In the entries below, find the lines with the word "latch" and copy them.

-------

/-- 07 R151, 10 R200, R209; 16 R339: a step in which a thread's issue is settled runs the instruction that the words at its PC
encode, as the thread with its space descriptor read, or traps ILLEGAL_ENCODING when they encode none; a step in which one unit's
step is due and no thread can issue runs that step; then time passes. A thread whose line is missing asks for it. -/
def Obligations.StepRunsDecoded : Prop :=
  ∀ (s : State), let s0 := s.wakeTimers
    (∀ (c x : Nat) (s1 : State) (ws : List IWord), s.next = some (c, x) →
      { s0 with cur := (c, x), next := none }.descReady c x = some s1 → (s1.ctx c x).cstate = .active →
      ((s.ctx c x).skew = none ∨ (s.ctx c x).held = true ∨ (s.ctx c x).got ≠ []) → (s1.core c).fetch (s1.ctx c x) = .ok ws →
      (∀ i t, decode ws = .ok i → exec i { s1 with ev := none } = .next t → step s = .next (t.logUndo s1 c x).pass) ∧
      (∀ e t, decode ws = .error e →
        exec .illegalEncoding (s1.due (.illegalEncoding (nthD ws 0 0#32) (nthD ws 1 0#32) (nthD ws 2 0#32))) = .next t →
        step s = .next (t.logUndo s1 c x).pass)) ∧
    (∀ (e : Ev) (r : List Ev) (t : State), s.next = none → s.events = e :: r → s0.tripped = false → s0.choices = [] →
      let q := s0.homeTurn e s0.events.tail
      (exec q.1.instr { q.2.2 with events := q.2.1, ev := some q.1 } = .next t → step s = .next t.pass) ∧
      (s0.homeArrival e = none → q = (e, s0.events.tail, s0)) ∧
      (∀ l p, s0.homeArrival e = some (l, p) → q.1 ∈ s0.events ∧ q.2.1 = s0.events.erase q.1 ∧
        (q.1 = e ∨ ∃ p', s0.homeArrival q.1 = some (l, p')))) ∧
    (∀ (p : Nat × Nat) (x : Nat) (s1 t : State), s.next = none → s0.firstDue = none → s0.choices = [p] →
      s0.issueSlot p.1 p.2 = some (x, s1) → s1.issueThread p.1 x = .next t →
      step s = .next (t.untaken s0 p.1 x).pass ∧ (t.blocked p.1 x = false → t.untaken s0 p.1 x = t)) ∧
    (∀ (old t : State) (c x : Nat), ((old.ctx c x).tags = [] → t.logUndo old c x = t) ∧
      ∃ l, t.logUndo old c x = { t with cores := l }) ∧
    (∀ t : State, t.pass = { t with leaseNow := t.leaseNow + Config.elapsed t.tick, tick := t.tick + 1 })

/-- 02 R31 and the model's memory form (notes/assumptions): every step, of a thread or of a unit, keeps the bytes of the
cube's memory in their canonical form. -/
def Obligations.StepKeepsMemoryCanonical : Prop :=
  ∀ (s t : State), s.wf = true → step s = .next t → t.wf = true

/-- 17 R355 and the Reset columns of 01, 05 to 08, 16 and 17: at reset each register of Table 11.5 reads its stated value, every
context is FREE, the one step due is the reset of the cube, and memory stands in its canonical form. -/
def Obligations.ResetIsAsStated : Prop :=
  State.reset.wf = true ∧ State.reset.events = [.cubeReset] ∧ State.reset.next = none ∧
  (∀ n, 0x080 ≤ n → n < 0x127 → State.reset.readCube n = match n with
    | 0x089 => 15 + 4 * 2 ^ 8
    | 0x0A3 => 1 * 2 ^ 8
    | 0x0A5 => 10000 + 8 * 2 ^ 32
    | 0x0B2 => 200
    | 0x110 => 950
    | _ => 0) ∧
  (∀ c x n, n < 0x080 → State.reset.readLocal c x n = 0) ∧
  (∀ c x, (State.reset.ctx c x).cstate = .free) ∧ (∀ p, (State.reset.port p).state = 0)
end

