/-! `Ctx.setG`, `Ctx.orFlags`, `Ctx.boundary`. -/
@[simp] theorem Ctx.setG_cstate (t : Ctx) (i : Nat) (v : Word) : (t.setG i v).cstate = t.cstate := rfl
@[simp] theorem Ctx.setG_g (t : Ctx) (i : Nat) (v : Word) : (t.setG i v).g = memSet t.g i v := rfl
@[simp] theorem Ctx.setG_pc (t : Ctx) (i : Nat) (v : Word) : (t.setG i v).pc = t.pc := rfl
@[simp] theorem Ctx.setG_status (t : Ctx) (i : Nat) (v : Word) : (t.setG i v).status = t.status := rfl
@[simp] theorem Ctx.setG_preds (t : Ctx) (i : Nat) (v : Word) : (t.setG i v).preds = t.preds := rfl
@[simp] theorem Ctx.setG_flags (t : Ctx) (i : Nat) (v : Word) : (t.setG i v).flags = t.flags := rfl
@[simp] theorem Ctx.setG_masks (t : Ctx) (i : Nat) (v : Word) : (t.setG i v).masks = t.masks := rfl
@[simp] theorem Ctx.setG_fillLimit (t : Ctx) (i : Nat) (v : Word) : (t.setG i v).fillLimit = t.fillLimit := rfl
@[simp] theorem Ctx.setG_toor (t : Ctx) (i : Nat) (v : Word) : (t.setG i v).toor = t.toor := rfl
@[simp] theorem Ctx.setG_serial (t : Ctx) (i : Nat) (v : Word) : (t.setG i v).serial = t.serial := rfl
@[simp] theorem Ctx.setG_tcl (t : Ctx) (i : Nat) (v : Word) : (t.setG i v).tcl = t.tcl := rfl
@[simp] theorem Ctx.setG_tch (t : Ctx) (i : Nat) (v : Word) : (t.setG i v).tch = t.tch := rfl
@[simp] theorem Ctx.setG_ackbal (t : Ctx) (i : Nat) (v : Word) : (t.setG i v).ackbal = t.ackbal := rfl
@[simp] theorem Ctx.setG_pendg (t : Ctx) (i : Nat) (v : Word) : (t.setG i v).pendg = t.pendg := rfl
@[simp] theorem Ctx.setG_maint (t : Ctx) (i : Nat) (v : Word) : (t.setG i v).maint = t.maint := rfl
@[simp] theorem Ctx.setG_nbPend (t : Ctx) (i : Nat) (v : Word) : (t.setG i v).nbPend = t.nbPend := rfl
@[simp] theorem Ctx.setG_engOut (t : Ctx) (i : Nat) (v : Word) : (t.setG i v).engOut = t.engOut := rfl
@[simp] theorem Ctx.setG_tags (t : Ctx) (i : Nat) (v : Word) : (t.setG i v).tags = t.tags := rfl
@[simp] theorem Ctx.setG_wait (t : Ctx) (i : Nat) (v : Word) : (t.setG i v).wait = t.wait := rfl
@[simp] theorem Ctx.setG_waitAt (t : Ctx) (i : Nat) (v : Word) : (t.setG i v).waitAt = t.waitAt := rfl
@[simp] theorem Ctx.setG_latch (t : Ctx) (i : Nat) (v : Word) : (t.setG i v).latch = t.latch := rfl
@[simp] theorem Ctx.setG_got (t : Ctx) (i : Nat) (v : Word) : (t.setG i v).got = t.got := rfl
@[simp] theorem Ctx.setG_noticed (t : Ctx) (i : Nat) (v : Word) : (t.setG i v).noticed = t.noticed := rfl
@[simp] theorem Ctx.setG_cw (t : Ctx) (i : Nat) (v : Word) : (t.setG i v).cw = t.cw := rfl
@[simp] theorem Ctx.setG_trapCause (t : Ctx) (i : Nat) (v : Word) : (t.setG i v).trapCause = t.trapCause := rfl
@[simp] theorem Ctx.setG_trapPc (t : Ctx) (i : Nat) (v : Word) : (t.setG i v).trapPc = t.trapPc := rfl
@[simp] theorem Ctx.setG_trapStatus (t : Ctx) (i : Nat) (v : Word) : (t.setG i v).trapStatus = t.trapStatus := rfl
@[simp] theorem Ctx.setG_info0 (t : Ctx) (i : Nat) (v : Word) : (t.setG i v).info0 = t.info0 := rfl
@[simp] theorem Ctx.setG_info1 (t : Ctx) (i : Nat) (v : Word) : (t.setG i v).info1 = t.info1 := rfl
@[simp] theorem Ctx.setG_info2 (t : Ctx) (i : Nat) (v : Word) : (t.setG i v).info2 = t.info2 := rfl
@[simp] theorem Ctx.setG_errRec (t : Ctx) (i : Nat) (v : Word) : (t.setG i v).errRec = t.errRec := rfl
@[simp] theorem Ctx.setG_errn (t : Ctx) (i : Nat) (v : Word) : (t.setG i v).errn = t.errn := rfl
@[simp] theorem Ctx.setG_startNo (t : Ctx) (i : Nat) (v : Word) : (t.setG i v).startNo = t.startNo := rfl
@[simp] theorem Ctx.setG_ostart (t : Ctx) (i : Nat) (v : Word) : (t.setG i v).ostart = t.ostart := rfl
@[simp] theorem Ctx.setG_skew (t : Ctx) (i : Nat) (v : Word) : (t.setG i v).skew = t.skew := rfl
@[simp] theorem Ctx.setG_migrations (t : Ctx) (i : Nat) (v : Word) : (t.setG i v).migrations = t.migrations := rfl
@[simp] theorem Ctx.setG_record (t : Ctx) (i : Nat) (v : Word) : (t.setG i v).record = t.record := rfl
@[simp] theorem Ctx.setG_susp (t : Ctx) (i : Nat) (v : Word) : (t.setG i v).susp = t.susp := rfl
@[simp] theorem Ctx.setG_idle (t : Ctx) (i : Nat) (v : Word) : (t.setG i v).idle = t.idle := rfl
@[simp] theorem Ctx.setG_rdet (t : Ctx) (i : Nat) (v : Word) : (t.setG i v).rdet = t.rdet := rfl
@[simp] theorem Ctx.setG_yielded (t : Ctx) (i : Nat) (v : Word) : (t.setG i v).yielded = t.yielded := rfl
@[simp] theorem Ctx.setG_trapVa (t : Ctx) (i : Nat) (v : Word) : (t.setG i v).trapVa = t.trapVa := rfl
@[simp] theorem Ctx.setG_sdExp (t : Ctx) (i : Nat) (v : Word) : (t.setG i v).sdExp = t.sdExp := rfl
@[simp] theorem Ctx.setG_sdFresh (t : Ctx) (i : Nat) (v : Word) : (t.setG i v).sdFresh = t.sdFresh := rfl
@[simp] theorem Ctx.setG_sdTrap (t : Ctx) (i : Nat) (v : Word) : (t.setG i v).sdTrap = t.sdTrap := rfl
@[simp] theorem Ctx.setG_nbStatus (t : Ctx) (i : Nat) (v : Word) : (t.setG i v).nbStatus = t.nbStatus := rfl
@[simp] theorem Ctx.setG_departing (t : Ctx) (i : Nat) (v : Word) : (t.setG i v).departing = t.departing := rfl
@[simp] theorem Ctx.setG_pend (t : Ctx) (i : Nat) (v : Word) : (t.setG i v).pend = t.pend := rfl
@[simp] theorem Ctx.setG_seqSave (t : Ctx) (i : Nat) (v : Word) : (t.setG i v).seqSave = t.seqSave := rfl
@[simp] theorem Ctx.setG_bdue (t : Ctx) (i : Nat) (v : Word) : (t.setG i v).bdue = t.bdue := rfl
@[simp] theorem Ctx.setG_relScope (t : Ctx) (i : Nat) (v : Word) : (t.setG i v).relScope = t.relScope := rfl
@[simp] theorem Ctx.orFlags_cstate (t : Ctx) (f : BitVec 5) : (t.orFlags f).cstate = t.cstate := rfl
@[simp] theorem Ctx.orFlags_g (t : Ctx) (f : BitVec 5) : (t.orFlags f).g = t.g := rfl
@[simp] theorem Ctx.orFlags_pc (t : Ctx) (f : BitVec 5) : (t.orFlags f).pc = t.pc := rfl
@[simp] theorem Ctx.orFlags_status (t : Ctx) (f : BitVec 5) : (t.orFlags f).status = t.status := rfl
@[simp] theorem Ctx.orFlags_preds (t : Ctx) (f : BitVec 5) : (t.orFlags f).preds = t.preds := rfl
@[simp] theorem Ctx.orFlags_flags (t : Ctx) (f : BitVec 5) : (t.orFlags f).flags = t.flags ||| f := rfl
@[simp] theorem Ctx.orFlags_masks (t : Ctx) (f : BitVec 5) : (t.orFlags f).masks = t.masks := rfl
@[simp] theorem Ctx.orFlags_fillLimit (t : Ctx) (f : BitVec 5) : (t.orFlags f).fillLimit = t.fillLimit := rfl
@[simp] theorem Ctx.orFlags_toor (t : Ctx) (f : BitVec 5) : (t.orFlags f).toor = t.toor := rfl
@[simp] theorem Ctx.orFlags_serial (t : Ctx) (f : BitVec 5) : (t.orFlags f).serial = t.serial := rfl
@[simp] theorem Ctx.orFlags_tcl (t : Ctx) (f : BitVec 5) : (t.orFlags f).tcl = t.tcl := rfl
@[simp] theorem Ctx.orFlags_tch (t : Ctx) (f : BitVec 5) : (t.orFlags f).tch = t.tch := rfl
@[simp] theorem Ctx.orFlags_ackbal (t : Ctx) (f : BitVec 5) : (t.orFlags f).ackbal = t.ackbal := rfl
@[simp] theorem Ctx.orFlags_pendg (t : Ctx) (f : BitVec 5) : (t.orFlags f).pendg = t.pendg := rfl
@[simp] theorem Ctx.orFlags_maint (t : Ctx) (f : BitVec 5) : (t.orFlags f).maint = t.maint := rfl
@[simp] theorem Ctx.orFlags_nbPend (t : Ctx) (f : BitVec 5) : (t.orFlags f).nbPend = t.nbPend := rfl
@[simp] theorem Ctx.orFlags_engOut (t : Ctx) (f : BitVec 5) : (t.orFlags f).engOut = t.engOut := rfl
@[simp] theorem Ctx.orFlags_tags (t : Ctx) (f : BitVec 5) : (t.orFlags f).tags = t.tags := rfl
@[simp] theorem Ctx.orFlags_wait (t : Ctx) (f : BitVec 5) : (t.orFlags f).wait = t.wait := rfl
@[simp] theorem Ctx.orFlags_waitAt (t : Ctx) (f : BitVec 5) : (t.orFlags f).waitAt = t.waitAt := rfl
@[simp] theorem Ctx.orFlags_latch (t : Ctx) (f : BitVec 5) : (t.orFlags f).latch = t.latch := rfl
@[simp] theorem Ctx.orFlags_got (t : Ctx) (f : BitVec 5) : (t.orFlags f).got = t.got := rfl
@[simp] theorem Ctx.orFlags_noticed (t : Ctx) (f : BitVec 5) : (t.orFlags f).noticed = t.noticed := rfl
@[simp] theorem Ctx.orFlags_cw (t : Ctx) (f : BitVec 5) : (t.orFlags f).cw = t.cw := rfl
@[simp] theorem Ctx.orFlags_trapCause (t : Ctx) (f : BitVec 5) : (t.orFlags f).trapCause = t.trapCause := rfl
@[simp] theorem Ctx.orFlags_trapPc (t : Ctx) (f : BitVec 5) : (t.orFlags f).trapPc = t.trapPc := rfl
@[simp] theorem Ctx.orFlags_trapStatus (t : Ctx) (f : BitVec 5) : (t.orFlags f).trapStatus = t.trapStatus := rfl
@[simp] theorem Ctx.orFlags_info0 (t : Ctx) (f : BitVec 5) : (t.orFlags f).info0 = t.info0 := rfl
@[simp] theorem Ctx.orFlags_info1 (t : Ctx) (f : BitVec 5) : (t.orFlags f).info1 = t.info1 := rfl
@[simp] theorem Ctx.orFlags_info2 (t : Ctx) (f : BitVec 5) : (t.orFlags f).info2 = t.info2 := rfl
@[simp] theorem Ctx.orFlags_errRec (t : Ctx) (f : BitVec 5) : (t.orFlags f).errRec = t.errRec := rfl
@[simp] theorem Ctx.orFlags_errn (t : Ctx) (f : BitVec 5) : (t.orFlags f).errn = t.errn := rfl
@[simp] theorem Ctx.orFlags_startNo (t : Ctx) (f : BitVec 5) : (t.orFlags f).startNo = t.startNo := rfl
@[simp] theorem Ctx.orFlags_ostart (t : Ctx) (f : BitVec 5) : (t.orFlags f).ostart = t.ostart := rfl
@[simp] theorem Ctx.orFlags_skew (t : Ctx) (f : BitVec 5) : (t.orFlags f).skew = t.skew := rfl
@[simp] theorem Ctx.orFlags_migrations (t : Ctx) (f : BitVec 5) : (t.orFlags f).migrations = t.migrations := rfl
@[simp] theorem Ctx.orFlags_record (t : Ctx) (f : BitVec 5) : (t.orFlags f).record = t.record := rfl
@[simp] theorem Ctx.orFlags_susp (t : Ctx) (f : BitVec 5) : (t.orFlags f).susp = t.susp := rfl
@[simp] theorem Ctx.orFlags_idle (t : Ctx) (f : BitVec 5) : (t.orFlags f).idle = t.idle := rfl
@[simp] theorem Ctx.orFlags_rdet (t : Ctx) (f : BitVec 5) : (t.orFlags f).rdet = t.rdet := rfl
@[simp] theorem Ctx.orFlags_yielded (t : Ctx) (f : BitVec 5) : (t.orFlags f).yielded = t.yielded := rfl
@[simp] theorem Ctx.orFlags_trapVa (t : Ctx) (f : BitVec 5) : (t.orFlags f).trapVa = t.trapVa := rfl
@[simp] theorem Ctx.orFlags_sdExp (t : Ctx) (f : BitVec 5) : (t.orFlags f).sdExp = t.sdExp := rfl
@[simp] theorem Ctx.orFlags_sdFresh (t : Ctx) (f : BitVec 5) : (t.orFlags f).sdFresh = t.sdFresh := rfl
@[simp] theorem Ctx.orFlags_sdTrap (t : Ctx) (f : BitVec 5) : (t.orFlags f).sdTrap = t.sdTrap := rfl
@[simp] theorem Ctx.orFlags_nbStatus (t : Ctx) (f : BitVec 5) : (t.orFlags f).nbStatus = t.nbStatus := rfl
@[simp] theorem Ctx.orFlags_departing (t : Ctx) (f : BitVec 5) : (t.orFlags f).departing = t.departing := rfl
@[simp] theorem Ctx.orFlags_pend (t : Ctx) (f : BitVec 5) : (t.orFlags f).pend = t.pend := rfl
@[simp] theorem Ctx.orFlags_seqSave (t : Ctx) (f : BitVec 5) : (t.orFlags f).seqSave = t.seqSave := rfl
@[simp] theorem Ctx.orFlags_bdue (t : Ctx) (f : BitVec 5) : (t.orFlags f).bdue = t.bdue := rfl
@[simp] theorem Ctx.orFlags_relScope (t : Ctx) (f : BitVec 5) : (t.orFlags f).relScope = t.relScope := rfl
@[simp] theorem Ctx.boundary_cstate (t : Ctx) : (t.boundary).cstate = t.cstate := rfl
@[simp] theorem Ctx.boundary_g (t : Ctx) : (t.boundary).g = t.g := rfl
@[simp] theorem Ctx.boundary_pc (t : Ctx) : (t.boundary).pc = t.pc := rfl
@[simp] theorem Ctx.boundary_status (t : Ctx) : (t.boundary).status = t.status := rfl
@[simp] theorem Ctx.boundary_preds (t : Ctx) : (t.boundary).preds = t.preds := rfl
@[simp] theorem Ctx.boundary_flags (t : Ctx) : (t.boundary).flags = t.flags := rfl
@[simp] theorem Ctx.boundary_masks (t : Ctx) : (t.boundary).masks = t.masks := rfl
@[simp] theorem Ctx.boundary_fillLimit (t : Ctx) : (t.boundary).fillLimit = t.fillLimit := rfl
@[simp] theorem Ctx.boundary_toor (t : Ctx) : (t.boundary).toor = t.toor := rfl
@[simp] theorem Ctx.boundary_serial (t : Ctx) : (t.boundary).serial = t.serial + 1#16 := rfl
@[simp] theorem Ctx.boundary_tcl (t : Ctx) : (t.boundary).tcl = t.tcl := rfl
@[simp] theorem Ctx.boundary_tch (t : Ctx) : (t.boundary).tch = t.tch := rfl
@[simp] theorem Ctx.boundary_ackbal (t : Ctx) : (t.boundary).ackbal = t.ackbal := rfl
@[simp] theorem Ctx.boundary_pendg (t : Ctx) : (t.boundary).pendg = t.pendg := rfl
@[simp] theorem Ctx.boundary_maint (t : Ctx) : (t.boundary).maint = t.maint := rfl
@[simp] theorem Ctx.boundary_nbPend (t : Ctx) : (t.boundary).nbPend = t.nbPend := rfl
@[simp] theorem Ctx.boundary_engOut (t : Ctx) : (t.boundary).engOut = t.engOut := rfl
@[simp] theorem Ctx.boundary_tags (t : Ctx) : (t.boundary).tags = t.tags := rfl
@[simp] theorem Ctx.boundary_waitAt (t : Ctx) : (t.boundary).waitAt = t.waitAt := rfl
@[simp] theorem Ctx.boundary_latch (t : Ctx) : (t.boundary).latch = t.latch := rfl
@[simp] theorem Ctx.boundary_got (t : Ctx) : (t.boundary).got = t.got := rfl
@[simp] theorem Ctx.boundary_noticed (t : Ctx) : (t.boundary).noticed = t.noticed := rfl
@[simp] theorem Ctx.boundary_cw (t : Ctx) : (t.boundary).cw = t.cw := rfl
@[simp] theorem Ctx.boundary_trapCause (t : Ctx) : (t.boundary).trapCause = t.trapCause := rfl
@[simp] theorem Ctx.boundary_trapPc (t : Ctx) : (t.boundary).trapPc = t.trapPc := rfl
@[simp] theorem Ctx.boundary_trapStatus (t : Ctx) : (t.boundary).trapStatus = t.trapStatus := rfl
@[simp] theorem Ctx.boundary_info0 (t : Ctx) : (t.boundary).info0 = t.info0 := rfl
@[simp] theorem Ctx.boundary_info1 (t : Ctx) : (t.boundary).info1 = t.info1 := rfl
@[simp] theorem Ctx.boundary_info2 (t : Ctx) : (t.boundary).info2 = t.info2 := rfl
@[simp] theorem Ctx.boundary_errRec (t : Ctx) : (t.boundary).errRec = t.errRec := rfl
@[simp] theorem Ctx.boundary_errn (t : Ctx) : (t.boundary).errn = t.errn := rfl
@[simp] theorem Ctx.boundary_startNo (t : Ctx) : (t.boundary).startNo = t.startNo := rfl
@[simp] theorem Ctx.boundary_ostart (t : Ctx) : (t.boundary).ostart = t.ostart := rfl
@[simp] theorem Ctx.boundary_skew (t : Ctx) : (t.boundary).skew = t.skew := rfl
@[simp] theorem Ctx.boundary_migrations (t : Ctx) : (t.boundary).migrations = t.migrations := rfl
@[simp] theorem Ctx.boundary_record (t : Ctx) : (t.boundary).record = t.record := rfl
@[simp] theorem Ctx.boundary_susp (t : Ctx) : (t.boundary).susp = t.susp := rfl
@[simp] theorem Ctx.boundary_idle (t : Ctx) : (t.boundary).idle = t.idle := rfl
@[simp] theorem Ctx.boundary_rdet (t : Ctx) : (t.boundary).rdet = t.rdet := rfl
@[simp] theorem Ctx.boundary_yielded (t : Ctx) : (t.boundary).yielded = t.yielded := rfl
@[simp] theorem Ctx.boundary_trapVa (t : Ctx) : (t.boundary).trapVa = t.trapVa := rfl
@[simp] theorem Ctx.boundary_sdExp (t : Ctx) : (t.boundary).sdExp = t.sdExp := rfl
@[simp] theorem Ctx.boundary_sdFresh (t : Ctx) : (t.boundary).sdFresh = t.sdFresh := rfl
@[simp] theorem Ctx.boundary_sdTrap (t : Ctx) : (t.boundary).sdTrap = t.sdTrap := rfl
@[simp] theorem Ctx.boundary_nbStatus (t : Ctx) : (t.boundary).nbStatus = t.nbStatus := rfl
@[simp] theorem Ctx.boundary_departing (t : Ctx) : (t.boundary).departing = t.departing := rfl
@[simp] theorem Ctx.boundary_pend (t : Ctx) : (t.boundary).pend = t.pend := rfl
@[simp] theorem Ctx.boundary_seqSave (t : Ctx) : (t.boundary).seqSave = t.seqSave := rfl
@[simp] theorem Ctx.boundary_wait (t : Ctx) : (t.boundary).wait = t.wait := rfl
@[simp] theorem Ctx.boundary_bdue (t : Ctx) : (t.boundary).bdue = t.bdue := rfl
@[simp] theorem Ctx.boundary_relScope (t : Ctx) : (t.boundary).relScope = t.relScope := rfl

-------

■ Response box ■
@[simp] theorem Ctx.setG_latch (t : Ctx) (i : Nat) (v : Word) : (t.setG i v).latch = t.latch := rfl
@[simp] theorem Ctx.orFlags_latch (t : Ctx) (f : BitVec 5) : (t.orFlags f).latch = t.latch := rfl
@[simp] theorem Ctx.boundary_latch (t : Ctx) : (t.boundary).latch = t.latch := rfl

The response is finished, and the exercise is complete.